- _PROVIDED DATA_
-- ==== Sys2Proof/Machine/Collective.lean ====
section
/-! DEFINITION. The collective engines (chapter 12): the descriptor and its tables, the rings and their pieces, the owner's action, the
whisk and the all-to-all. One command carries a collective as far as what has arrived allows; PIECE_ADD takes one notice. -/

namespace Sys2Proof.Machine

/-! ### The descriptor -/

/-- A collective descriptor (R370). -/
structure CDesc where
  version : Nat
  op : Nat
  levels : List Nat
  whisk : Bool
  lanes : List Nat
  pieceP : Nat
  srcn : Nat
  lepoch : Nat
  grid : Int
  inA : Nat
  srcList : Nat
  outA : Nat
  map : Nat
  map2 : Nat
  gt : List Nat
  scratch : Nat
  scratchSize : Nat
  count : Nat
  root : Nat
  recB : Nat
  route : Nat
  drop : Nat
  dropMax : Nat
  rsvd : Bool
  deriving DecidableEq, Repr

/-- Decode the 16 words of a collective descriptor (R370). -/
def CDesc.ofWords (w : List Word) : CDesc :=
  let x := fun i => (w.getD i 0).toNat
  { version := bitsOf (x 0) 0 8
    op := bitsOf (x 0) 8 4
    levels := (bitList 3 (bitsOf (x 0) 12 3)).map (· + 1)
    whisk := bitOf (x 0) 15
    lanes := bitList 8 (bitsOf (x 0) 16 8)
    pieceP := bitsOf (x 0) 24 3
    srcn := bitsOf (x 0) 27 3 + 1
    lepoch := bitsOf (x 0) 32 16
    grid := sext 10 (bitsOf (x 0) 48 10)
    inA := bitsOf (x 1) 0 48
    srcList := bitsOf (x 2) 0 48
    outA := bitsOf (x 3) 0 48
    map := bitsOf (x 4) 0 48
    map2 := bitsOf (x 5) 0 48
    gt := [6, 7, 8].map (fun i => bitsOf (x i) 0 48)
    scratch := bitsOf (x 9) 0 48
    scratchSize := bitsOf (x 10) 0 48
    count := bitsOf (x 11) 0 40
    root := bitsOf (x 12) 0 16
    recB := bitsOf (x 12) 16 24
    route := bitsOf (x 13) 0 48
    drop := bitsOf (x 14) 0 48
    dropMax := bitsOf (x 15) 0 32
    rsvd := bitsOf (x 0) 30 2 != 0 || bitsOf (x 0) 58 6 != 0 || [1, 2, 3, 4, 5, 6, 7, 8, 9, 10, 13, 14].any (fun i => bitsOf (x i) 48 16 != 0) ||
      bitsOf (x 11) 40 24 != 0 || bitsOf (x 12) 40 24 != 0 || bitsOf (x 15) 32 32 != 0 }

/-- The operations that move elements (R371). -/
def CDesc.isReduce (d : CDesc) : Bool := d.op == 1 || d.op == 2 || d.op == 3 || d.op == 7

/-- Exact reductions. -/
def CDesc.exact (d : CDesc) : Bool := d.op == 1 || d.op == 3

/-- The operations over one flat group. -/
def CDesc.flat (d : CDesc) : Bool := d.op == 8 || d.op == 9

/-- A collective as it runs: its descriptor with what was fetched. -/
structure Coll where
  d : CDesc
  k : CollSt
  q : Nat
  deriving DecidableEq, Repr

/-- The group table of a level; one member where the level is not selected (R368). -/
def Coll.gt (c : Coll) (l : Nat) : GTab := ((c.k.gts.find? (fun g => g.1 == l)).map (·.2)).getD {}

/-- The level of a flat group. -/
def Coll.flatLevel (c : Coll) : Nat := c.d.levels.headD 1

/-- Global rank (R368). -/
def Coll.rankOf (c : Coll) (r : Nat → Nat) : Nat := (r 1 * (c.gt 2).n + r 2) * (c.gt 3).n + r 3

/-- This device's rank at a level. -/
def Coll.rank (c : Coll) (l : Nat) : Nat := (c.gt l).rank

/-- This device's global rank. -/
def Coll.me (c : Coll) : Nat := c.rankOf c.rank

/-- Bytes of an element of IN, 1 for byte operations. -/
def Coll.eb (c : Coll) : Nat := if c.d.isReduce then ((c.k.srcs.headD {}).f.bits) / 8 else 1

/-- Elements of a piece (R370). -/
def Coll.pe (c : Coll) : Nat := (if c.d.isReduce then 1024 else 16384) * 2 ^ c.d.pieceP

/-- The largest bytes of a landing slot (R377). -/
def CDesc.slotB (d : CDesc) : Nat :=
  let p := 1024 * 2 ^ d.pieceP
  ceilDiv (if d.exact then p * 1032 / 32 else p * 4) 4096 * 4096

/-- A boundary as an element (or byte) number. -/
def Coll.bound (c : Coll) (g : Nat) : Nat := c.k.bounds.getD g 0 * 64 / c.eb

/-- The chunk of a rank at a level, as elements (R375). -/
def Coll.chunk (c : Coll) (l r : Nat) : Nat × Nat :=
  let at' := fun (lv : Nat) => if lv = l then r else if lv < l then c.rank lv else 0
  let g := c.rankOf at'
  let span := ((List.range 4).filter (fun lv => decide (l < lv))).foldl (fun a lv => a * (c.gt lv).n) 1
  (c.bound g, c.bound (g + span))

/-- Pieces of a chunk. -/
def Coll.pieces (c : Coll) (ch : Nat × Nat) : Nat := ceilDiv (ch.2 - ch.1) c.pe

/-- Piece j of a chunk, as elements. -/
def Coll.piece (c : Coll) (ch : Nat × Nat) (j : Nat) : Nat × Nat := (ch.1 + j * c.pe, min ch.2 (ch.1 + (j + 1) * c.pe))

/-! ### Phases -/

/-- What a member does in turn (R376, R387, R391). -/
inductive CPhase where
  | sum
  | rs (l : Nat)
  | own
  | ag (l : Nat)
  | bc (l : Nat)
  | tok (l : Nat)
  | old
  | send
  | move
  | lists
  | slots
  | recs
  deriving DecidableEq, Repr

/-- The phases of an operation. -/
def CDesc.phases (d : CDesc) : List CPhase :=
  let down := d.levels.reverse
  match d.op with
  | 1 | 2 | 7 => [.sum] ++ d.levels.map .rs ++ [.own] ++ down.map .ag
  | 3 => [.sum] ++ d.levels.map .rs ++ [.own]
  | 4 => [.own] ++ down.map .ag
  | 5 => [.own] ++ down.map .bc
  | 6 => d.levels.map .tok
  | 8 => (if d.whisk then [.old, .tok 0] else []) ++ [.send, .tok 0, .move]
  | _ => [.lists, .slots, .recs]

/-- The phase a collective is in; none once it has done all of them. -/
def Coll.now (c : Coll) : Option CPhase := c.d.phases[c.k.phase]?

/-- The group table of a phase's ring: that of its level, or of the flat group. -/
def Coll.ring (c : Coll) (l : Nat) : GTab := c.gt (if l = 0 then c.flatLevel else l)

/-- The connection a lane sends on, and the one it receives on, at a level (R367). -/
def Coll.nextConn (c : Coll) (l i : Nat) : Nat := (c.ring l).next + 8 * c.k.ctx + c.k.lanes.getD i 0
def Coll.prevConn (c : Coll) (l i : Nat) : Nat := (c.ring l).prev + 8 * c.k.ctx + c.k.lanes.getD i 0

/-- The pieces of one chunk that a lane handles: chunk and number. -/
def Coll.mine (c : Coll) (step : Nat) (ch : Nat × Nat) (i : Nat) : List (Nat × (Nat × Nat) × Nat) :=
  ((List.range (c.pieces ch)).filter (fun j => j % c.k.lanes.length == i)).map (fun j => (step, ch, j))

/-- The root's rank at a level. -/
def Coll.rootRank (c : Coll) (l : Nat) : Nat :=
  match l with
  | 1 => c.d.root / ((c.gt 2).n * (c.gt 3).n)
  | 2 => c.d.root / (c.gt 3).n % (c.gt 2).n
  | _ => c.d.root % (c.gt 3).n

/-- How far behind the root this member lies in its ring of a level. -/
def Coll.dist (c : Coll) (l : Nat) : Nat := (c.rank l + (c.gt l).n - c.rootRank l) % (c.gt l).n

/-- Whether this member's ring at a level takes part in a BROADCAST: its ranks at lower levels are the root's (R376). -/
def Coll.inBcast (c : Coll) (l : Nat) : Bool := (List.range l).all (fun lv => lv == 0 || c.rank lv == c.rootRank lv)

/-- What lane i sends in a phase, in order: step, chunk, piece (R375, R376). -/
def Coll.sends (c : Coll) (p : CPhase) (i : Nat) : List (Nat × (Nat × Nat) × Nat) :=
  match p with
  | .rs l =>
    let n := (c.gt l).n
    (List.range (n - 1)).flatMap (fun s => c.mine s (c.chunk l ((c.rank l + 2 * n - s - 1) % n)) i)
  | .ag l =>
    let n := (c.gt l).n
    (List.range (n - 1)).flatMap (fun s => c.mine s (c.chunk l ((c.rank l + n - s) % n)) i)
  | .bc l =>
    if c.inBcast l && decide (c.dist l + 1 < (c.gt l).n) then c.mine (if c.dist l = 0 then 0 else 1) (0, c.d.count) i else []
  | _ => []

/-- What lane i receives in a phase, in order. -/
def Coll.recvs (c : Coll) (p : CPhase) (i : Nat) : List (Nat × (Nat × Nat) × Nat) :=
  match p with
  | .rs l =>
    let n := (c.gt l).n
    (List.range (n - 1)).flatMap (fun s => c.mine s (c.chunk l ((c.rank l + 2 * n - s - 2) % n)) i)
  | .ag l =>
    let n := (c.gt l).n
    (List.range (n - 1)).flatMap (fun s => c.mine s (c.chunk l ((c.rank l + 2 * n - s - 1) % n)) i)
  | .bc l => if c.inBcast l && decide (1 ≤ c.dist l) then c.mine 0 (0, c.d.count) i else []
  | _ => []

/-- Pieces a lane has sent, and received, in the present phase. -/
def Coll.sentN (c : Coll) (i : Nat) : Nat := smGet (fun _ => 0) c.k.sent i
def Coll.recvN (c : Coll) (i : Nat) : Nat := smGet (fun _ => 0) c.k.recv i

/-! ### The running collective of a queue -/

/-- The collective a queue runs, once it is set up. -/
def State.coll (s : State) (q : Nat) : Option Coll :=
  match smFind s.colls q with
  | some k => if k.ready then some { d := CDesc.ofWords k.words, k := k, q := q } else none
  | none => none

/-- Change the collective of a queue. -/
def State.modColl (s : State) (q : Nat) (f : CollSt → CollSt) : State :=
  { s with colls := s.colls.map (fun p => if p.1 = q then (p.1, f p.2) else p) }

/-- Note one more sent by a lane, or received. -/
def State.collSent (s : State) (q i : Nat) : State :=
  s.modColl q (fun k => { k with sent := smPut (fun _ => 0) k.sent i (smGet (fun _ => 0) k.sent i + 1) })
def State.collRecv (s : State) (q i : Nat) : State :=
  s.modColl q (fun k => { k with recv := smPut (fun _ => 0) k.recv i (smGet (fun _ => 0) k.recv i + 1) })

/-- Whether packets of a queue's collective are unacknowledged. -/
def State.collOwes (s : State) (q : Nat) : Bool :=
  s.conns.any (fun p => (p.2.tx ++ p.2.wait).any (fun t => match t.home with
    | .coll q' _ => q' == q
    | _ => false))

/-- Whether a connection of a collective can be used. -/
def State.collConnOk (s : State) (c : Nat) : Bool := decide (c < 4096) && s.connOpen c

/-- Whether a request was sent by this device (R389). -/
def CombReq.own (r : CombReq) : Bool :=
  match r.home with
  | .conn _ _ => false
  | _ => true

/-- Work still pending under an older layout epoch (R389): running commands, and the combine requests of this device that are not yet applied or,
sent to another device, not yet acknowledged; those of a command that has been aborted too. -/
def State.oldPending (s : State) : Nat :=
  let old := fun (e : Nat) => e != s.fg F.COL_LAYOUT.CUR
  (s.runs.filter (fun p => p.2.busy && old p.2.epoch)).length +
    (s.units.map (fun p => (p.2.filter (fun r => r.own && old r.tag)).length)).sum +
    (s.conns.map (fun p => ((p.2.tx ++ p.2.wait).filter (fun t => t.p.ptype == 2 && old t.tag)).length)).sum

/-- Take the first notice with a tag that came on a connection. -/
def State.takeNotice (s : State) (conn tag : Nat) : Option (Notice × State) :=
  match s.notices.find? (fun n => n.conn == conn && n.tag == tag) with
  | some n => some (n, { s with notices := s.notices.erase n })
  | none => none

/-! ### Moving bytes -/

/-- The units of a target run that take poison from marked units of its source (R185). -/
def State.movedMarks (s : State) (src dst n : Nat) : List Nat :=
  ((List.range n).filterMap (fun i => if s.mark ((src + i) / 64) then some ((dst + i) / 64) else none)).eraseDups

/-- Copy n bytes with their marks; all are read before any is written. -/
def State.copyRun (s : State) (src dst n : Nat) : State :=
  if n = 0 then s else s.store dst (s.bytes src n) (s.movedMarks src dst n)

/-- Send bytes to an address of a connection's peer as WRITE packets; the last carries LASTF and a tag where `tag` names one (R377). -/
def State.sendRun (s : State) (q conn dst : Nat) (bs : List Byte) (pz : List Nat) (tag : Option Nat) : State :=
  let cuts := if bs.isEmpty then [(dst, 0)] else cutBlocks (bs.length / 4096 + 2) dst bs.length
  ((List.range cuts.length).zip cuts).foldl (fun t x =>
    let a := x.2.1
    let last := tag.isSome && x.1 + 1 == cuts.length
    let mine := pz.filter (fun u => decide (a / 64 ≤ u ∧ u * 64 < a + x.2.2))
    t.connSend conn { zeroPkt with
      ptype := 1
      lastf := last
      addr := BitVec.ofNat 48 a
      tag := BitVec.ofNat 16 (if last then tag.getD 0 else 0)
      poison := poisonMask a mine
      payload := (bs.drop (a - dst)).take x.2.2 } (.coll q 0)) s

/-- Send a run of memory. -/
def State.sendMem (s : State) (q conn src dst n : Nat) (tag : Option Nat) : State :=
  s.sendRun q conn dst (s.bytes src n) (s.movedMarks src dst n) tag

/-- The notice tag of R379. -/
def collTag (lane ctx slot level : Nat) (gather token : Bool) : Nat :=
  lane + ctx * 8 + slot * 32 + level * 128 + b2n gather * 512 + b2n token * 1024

- _ACTIVITY_
Work out the number of lines above that include the string "pieceP" and write only that number.

- _TASK SOLUTION_
4